= Union Baptist Church (Cincinnati, Ohio) =

The Union Baptist Church is Cincinnati's oldest black church. The church was founded on July 14, 1831. They had their first meeting in a building on Third Street, between Elm and Plum Streets, downtown. The members built a church on Central Avenue and called Rev. David Leroy Nickens of Chillicothe, Ohio as its first pastor. By the end of its first decade, the church had grown sufficiently to require a new building and by 1839, moved to a new location on Baker Street, where they remained for twenty-five years. Nickens was succeeded by Rev. Charles Satchell in 1838, who in turn was succeeded by William P. Newman in 1848. When Newman fled to Canada because of the passage of the Fugitive Slave Act of 1850, he was succeeded by Rev. Henry Adams, who served until 1855; Rev. H. L. Simpson, who served until 1858; and Rev. H. H. White who served three years. William Newman returned in 1864, serving until his death in the 1866 cholera epidemic. Simpson returned to fill the vacancy, serving until 1869, when he was succeeded by Rev. James H. Magee.

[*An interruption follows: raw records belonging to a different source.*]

/-- The element-wise result of a line of MREDUCE (R298, R312). -/
def mreduceLine (t rop rmode : Nat) (satFp8 : Bool) (free0 : Nat) (ls : List (List Byte)) : List Byte × Nat :=
  let n := 64 / tySize t
  if t = tINT32 then
    ((List.range n).flatMap (fun i =>
      match ls.map (fun b => elemAt t b i) with
      | [] => leBytes 4 0
      | v :: vs => leBytes 4 (vs.foldl (intCombine rop) v)), free0)
  else
    let y := (List.range n).foldl (fun (a : List Fp × Nat) i =>
      let v := combine rop rmode a.2 (ls.map (fun b => Fp.of (widenT t (elemAt t b i))))
      (a.1 ++ [v.1], v.2)) ([], free0)
    ((putValues t rmode satFp8 y.1).1, y.2)

/-- The range whose homes share a near-memory operation out: the one that is written, or A of a COMPARE (R190). -/
def Plan.nearRng (p : Plan) : Rng := (p.outs ++ p.ins).getD 0 (Rng.mk 0 0)

/-- The lines of an operation that a home's engine works on, by their number from the start of the range. -/
def State.nearIdx (s : State) (p : Plan) (h : Nat) : List Nat :=
  (List.range p.tot).filter (fun i => s.homeOfPage ((p.nearRng.lo / 64 + i) / 1024) == h)

/-- Line `i` of a FILL or COPY is written; with the last line of a page that lies whole in the range, the page loses its
suspect bit (R187). -/
def State.nearCopy (s : State) (k : Nat) (r : Rng) (i : Nat) (bs : List Byte) (psn : Bool) : State :=
  let l := r.lo / 64 + i
  let s := s.nearWrite k l bs psn
  if l % 1024 = 1023 ∧ r.lo ≤ l / 1024 * 65536 ∧ !s.opStopped k then s.setSusp (l / 1024) false else s

/-- The share of a near-memory operation that the engine of home `h` works on (R190, R297, R298), whose inputs are at hand.
`res` is what the MREDUCE adders' check finds in it (R317). -/
def State.nearShare (s : State) (k opc res h : Nat) : State :=
  let s := s.onShare k h
  let x := s.slot k
  let d := x.descBytes 128
  let p := nearPlan opc d
  let r := p.nearRng
  let ix := s.nearIdx p h
  if opc = 0x10 then
    let pat := (List.range 8).flatMap (fun _ => (d.drop 16).take 8)
    ix.foldl (fun s i => s.nearCopy k r i pat false) s
  else if opc = 0x11 then
    let a := leAt d 0 8 / 64
    ix.foldl (fun s i =>
      if s.opStopped k then s
      else
        let v := s.nearLine k (a + i)
        v.2.nearCopy k r i v.1.1 v.1.2) s
  else if opc = 0x12 then
    let a := leAt d 0 8 / 64; let b := leAt d 8 8 / 64
    ix.foldl (fun s i =>
      let u := s.nearLine k (a + i)
      let v := u.2.nearLine k (b + i)
      let psn := u.1.2 || v.1.2
      let s := if psn then v.2.opOutcome k 2 stPOISON else v.2
      s.modSlot k (fun x =>
        let x := { x with pos := x.pos + 1 }
        let first := 2 ^ 63 + 64 * i
        if psn || u.1.1 != v.1.1 then
          { x with outCount := x.outCount + 1, aux := if x.aux = 0 then first else min x.aux first }
        else x)) s
  else
    let out := leAt d 8 8 / 64
    let srcs := (List.range (leAt d 0 1)).map (fun i => leAt d (64 + 8 * i) 8 / 64)
    let bad := s.free
    let badLine := if res = 2 then ix[bad.1 % ix.length]? else none
    let s := if res = 2 then bad.2.event .nmResidue h else s
    ix.foldl (fun s i =>
      if s.opStopped k then s
      else
        let v := srcs.foldl (fun (a : List (List Byte) × Bool × State) l =>
          let q := a.2.2.nearLine k (l + i)
          (a.1 ++ [q.1.1], a.2.1 || q.1.2, q.2)) (([] : List (List Byte)), false, s)
        let y := mreduceLine (leAt d 1 1) (leAt d 2 1) x.rmode x.satFp8 v.2.2.freeCtr v.1
        ({ v.2.2 with freeCtr := y.2 }).nearWrite k (out + i) y.1 (v.2.1 || badLine == some i)) s

/-- Has a home an engine free for an operation: its two engines each run one operation at a time (R190). -/
def State.engineFree (s : State) (k h : Nat) : Bool :=
  decide ((s.rgf.slots.filter (fun e => e.1 != k && e.2.isOpen && !e.2.ending && e.2.nearRun.contains h)).length < 2)

/-- The journal entry of a home's share of an MREDUCE ends, in the journal of the adders that took it up (R369). -/
def State.adderEnd (s : State) (opid h : Nat) : State :=
  [h, h ^^^ 1].foldl (fun s a => s.journalMap (48 + a) (fun e => e.opid == opid && e.home == h && e.tEnd == 0)
    (fun e => { e with tEnd := s.now })) s

/-- A home's share is done: its engine is free, and the operation ends with its last share. -/
def State.nearDone (s : State) (k opc h : Nat) : State :=
  let s := if opc = 0x13 then s.adderEnd (s.slot k).opid h else s
  s.modSlot k (fun x =>
    let rest := x.nearLeft.filter (· != h)
    { x with nearLeft := rest, nearRun := x.nearRun.filter (· != h), nearRes := 0,
             left := if rest = [] then 0 else x.left, ending := x.ending || decide (rest = []) })

/-- Each home that has a share left takes it up where an engine of it is free; a share is done at once where every input
line is at hand, else the engine holds it and the lines are asked for (R190, R210, R220). -/
def State.nearGo (s : State) (k : Nat) : State :=
  (s.slot k).nearLeft.foldl (fun s h =>
    let x := s.slot k
    if x.ending || !(x.nearRun.contains h || s.engineFree k h) then s
    else
      let s := s.modSlot k (fun x => { x with nearRun := if x.nearRun.contains h then x.nearRun else x.nearRun ++ [h] })
      let id := slotAgentId k
      let r := s.engTry (slotOrg k) id (s.agentSub id) 5 (fun s => s.nearShare k x.opc x.nearRes h)
      if r.1 then r.2.nearDone k x.opc h else r.2) s

/-- The pages that a home's share of a range covers: from its first to its last (R357, R369). -/
def State.homePages (s : State) (r : Rng) (h : Nat) : Nat × Nat :=
  let ps := ((List.range r.pages.2).map (r.pages.1 + ·)).filter (fun pg => s.homeOfPage pg == h)
  (ps.headD 0, if ps.isEmpty then 0 else ps.getLastD 0 + 1 - ps.headD 0)

/-- Start FILL, COPY, COMPARE or MREDUCE (R190, R276). -/
def State.runNear (s : State) (k opc : Nat) (res : Nat) : State :=
  let d := (s.slot k).descBytes 128
  let p := nearPlan opc d
  let st := s.planStatus p
  if st ≠ stOK then s.opRefuse k st
  else
    let homes := s.nearHomes p.nearRng
    let touched := ((p.outs ++ p.ins).flatMap s.nearHomes).dedup
    if opc = 0x13 ∧ touched.any (fun h => (s.adderOf h).isNone) then s.opRefuse k stSTATE
    else
      let s := s.modSlot k (fun x => { x with parts := homes.length, tot := p.tot, left := 1, nearLeft := homes, nearRes := residueFind res })
      let s := if opc = 0x13 then
          homes.foldl (fun s h =>
            let pgs := s.homePages p.nearRng h
            match s.adderOf h with
            | some a =>
              s.journalAdd (48 + a)
                { num := 0, opid := (s.slot k).opid, tStart := s.now, tEnd := 0, r0 := pgs.1, n0 := pgs.2, r1 := 0, n1 := 0,
                  stride32 := false, multi := false, slot := 0, dest := slotAgentId k, list := [], home := h }
            | none => s) s
        else s
      s.nearGo k

/-- The shares of MREDUCE that the adders of a complex work on stop, and nothing more of them is written (R359, R369). -/
def State.addersStop (s : State) (a : Nat) : State :=
  let run := s.rgf.slots.flatMap (fun e =>
    if e.2.isOpen && e.2.opc == 0x13 && !e.2.ending then (e.2.nearRun.filter (fun h => s.adderOf h == some a)).map (fun h => (e.1, h))
    else [])
  run.foldl (fun s e =>
    (s.engDropReqs (fun r => r.org == slotOrg e.1 && r.seq == e.2 && !isRead (mOpc r.msg))).nearDone e.1 0x13 e.2) s

/-- The shares of a near-memory operation that waited for an engine or for lines go on. -/
def State.nearResume (s : State) (k : Nat) : State :=
  let x := s.slot k
  if 0x10 ≤ x.opc ∧ x.isOpen ∧ !x.ending then s.nearGo k else s

end Sys2Proof.Machine
end

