-- ==== Sys2Proof/Machine/Messages.lean ====
section
/-! DEFINITION. MSG (R59, R94, R143): policing, the receive areas (R172 to R174) and the way to an uplink
(R158, R159). -/

namespace Sys2Proof.Machine

/-! ### Policers (R143) -/

/-- Does a message of `cost` bytes pass a policer; it is then charged (R143). -/
def State.police (s : State) (k refill cost : Nat) : Bool × State :=
  if refill = unlimited then (true, s)
  else if (cost : Int) ≤ s.bucket k then (true, s.setBucket k (s.bucket k - cost))
  else (false, s)

/-- Police a MSG or a frame of a port. -/
def State.polMsg (s : State) (p cost : Nat) : Bool × State :=
  let r := s.police (polKey p) (s.tmA .TM_POL_MSG_REFILL p) cost
  if r.1 then r else (false, r.2.bump .TM_POL_DROP_COUNT p)

/-! ### Receive areas (R172 to R174) -/

/-- The home of an agent's block (R169). -/
def blockHome (id : Nat) : Nat := id % 16

/-- Lines of a message's record (R172). -/
def RxMsg.lines (m : RxMsg) : Nat := 1 + cdiv (mLen m.msg) 64

/-- Free lines of an agent's receive area. -/
def Agent.rxaFree (a : Agent) : Nat :=
  2 ^ (a.rxaLog2 - 6) - ((a.rxaHead + 2 ^ 32 - a.rxaTail) % 2 ^ 32) - (a.writing.map RxMsg.lines).sum

/-- The header line of a record (Table 7.4). -/
def RxMsg.header (m : RxMsg) : List Byte :=
  leBytes 16 m.msg.hdr.toNat ++ leBytes 8 m.time ++ leBytes 2 m.srcSw ++ leBytes 2 m.lines ++ leBytes 36 0

/-- Write line `n` of an agent's ring. -/
def State.rxWrite (s : State) (id sub n : Nat) (bs : List Byte) : State :=
  let a := s.agent id
  let l := a.rxaBase / 64 + n % 2 ^ (a.rxaLog2 - 6)
  s.engSend (engReq (.rxa id) id 0 sub opNWR 6 (64 * l) 6 [] (slice bs 0 64))

/-- The request a local MSG belongs to. -/
def RxMsg.req (m : RxMsg) : Option Req :=
  m.fromPort.map (fun p =>
    { org := .port p, src := mSrc m.msg, seq := mSeq m.msg, msg := m.msg, sub := m.sub, dep := none, hot := false,
      causes := [], win := none })

/-- A MSG ends with a CMP from the home of its destination's block (R59). -/
def State.msgAnswer (s : State) (id : Nat) (m : RxMsg) (st : Nat) : State :=
  match m.req with
  | some r => (s.markDone r).answerFrom (mcDie (blockHome id)) r { status := st }
  | none => s

/-- A message that does not fit, or finds no area (R172, R174). -/
def State.rxDrop (s : State) (id : Nat) (m : RxMsg) : State :=
  (s.updAgent id (fun a => { a with rxaDrop := (a.rxaDrop + 1) % 2 ^ 64 })).msgAnswer id m stQUOTA

/-- The uplink record of a port (R436). -/
def State.uplOf (s : State) (p : Nat) : Option Upl := s.boot.image.upl.find? (fun u => u.port == p)

/-- Bytes in an uplink's receive queue of a priority (R162). -/
def State.rxUsed (s : State) (p pcp : Nat) : Nat := (s.port p).rxBytes.getD pcp 0

/-- Is a priority of an uplink one that PFC serves. -/
def State.pfcOn (s : State) (p pcp : Nat) : Bool := (s.rd .PRT_UPL_CTL_PFC_EN p).testBit pcp

/-- The receive queue of a priority grows: XOFF goes out when it reaches the threshold (R162). -/
def State.rxFill (s : State) (p pcp n : Nat) : State :=
  let v := s.rxUsed p pcp + n
  let s := s.updPort p (fun x => { x with rxBytes := x.rxBytes.set pcp v })
  let xoff := ((s.uplOf p).map (fun u => 1024 * u.xoff.getD pcp 0)).getD 0
  if s.pfcOn p pcp && decide (xoff ≤ v) && !(s.port p).xoff.contains pcp then
    (s.updPort p (fun x => { x with xoff := x.xoff ++ [pcp] })).emit (.pfc p pcp 0xFFFF)
  else s

/-- A frame's bytes leave the receive queue of its uplink; XON goes out when the queue falls below its threshold
(R162). -/
def State.rxDrain (s : State) (m : RxMsg) : State :=
  match m.uplink with
  | none => s
  | some u =>
    let p := u / 8
    let pcp := u % 8
    let v := s.rxUsed p pcp - (40 + mLen m.msg)
    let s := s.updPort p (fun x => { x with rxBytes := x.rxBytes.set pcp v })
    let xon := ((s.uplOf p).map (fun u => 1024 * u.xon.getD pcp 0)).getD 0
    if (s.port p).xoff.contains pcp && decide (v < xon) then
      (s.updPort p (fun x => { x with xoff := x.xoff.filter (· != pcp) })).emit (.pfc p pcp 0)
    else s

/-- A message's place in the ring follows those being written, and its payload lines are issued (R173). -/
def State.rxPlace (s : State) (id : Nat) (m : RxMsg) : State :=
  let a := s.agent id
  let base := a.rxaHead + (a.writing.map RxMsg.lines).sum
  let m := { m with base := base, hdrSent := false }
  let s := s.updAgent id (fun a => { a with writing := a.writing ++ [m] })
  (List.range (m.lines - 1)).foldl (fun s i =>
    s.rxWrite id m.sub (base + 1 + i) (slice (m.msg.payload.take (mLen m.msg)) (64 * i) 64)) s

/-- A message reaches the home of its destination's block (R172). It is held while a store to RXA_BASE
waits (R174). -/
def State.rxArrive (s : State) (id : Nat) (m : RxMsg) : State :=
  let a := s.agent id
  if a.rxaPend.isSome then s.updAgent id (fun a => { a with held := a.held ++ [m] })
  else if a.rxaLog2 = 0 ∨ a.rxaFree < m.lines then (s.rxDrain m).rxDrop id m
  else s.rxPlace id m

/-- Messages of a receive area that pass a test are taken away before they are posted; those behind them are written
anew, closed up (R80, R118). -/
def State.rxDiscard (s : State) (id : Nat) (here : RxMsg → Bool) : State :=
  let a := s.agent id
  let s := (a.held ++ a.writing).foldl (fun s m => if here m then s.rxDrain m else s) s
  let s := s.updAgent id (fun a => { a with held := a.held.filter (fun m => !here m) })
  if !a.writing.any here then s
  else
    let s := (s.engDrop (.rxa id)).updAgent id (fun a => { a with writing := [] })
    (a.writing.filter (fun m => !here m)).foldl (fun s m => s.rxPlace id m) s

/-- No store to RXA_BASE waits any more: the messages that were held go to the ring (R174). -/
def State.rxRelease (s : State) (id : Nat) : State :=
  let hs := (s.agent id).held
  let s := s.updAgent id (fun a => { a with rxaPend := none, held := [] })
  hs.foldl (fun s m => s.rxArrive id m) s

/-- RXA_BASE, HEAD and TAIL take a new ring (R172, R174). -/
def State.rxSetBase (s : State) (id base log2 : Nat) : State :=
  (s.updAgent id (fun a => { a with rxaBase := base, rxaLog2 := log2, rxaHead := 0, rxaTail := 0 })).rxRelease id

/-- Is the value of a store to RXA_BASE one that R172 accepts: a ring wholly inside one ACTIVE extent, or
none. -/
def State.rxBaseOk (s : State) (v : Nat) : Bool :=
  let lg := v % 32
  v / 2 ^ 48 == 0 && bits v 5 7 == 0 &&
  (lg == 0 || (decide (12 ≤ lg ∧ lg ≤ 30) && s.inActive (v / 4096 * 4096) (2 ^ lg) (fun _ => true)))

/-- An extent leaves ACTIVE: the receive areas in it are taken away, and the messages being written into
them do not fit any more (R174). -/
def State.rxExtentGone (s : State) (lo len : Nat) : State :=
  (s.agents.map (·.1)).foldl (fun s id =>
    let a := s.agent id
    if a.rxaLog2 = 0 ∨ a.rxaBase < lo ∨ lo + len ≤ a.rxaBase then s
    else
      let s := s.engDrop (.rxa id)
      let s := s.updAgent id (fun a => { a with rxaBase := 0, rxaLog2 := 0, rxaHead := 0, rxaTail := 0, writing := [] })
      a.writing.foldl (fun s m => (s.rxDrain m).rxDrop id m) s) s

/-- RXA_BASE_APPLY (R174): a store to RXA_BASE that waited is applied once the current ring's messages are
posted. -/
def State.doRxaBaseApply (s : State) (id : Nat) : State :=
  (
    let id := id % 4096
    let a := s.agent id
    match a.rxaPend with
    | none => s
    | some r =>
      if !a.writing.isEmpty then s
      else
        let v := leAt r.msg.payload 0 8
        if s.rxBaseOk v then
          (s.finishCmp r stOK).rxSetBase id (if v % 32 = 0 then 0 else v / 4096 * 4096) (v % 32)
        else (s.finishCmp r stREFUSED).rxRelease id)

/-- RECEIVE_AREA_POST (R173): once a message's payload lines are performed its header line is written, and
once that is performed RXA_HEAD advances. -/
def State.doReceiveAreaPost (s : State) (id : Nat) : State :=
  (
    let id := id % 4096
    match (s.agent id).writing with
    | [] => s
    | m :: t =>
      if !s.engQuiet (.rxa id) then s
      else
        let s := if m.hdrSent then s else s.rxWrite id m.sub m.base m.header
        if s.engQuiet (.rxa id) then
          let s := s.updAgent id (fun a => { a with writing := t, rxaHead := (a.rxaHead + m.lines) % 2 ^ 32 })
          (s.rxDrain m).msgAnswer id m stOK
        else s.updAgent id (fun a => { a with writing := { m with hdrSent := true } :: t }))

/-! ### The way to an uplink (R158, R159) -/

/-- Uplinks in UP, in ascending port order. -/
def State.uplinksUp (s : State) : List Nat :=
  (List.range 320).filter (fun p => s.rd .PRT_CFG_MODE p == 3 && s.rd .PRT_LINK_STAT_LSTATE p == 2)

/-- The uplink of a destination switch and MPRI (R159). -/
def State.uplinkFor (s : State) (dsw mpri : Nat) : Option Nat :=
  let us := s.uplinksUp
  us[(8 * dsw + mpri) % us.length]?

/-- The image's PCP for an MPRI. -/
def State.pcpOf (s : State) (mpri : Nat) : Nat := s.boot.image.pcp.getD mpri 0

/-- One bit step of the reflected CRC-32 of 802.3. -/
def crc32Bit (c : Nat) : Nat := if c % 2 = 1 then (c / 2) ^^^ 0xEDB88320 else c / 2

/-- The frame check sequence of 802.3. -/
def fcs (bs : List Byte) : Nat :=
  (bs.foldl (fun c (b : Byte) =>
    crc32Bit (crc32Bit (crc32Bit (crc32Bit (crc32Bit (crc32Bit (crc32Bit (crc32Bit (c ^^^ b.toNat)))))))))
    0xFFFFFFFF) ^^^ 0xFFFFFFFF

/-- Big-endian bytes, as 802.3 orders a tag. -/
def beBytes (n v : Nat) : List Byte := (leBytes n v).reverse

/-- The uplink frame of a MSG (Table 6.3). -/
def State.frameOf (s : State) (p : Nat) (m : Msg) : List Byte :=
  let e := (s.boot.image.sw.find? (fun e => e.1 == mDsw m)).getD (0, 0, List.replicate 6 0)
  let u := (s.boot.image.upl.find? (fun u => u.port == p)).map (·.mac)
  let body := slice e.2.2 0 6 ++ slice (u.getD []) 0 6 ++ beBytes 2 0x8100
    ++ beBytes 2 (s.pcpOf (mMpri m) * 8192 + e.2.1 % 4096) ++ beBytes 2 (s.rd .PRT_UPL_CTL_ETYPE p)
    ++ leBytes 1 1 ++ leBytes 1 0 ++ leBytes 2 s.boot.image.switchNo ++ leBytes 2 (mDsw m)
    ++ leBytes 16 m.hdr.toNat ++ slice m.payload 0 (mLen m)
  let body := body ++ List.replicate (60 - body.length) 0
  body ++ leBytes 4 (fcs body)

/-- A MSG that has passed ingress goes its way: to the receive area of its destination, or to an uplink's
egress (R59, R159). -/
def State.msgRoute (s : State) (r : Req) : State :=
  let m := r.msg
  let p := match r.org with | .port p => p | _ => 0
  if mDsw m = 0 then
    if s.msgDestExists m then
      s.rxArrive (mDst m)
        { msg := m, fromPort := some p, uplink := none, srcSw := 0, time := s.now, base := 0, sub := r.sub, hdrSent := false }
    else (s.markDone r).answerFrom (mcDie (blockHome (mDst m))) r { status := stUNMAPPED }
  else
    match s.uplinkFor (mDsw m) (mMpri m) with
    | some u => s.send (s.portDie p) u 6 r.sub m r.ing
    | none => ((s.ingPlaced r.ing).markDone r).answerFrom (s.portDie p) r { status := stFLUSHED }

end Sys2Proof.Machine
end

In 1864, Church members founded the Union Baptist Cemetery, in the Price Hill neighborhood. It is the oldest Baptist African-American cemetery in Cincinnati.

In the 1960s, urban renewal forced the church to move from its longtime home at Richmond and Mound Streets. The Church moved to Seventh & Central Avenues in 1971, under the leadership of Rev. Wilber Page, longtime pastor. The church continues its work in the Cincinnati community.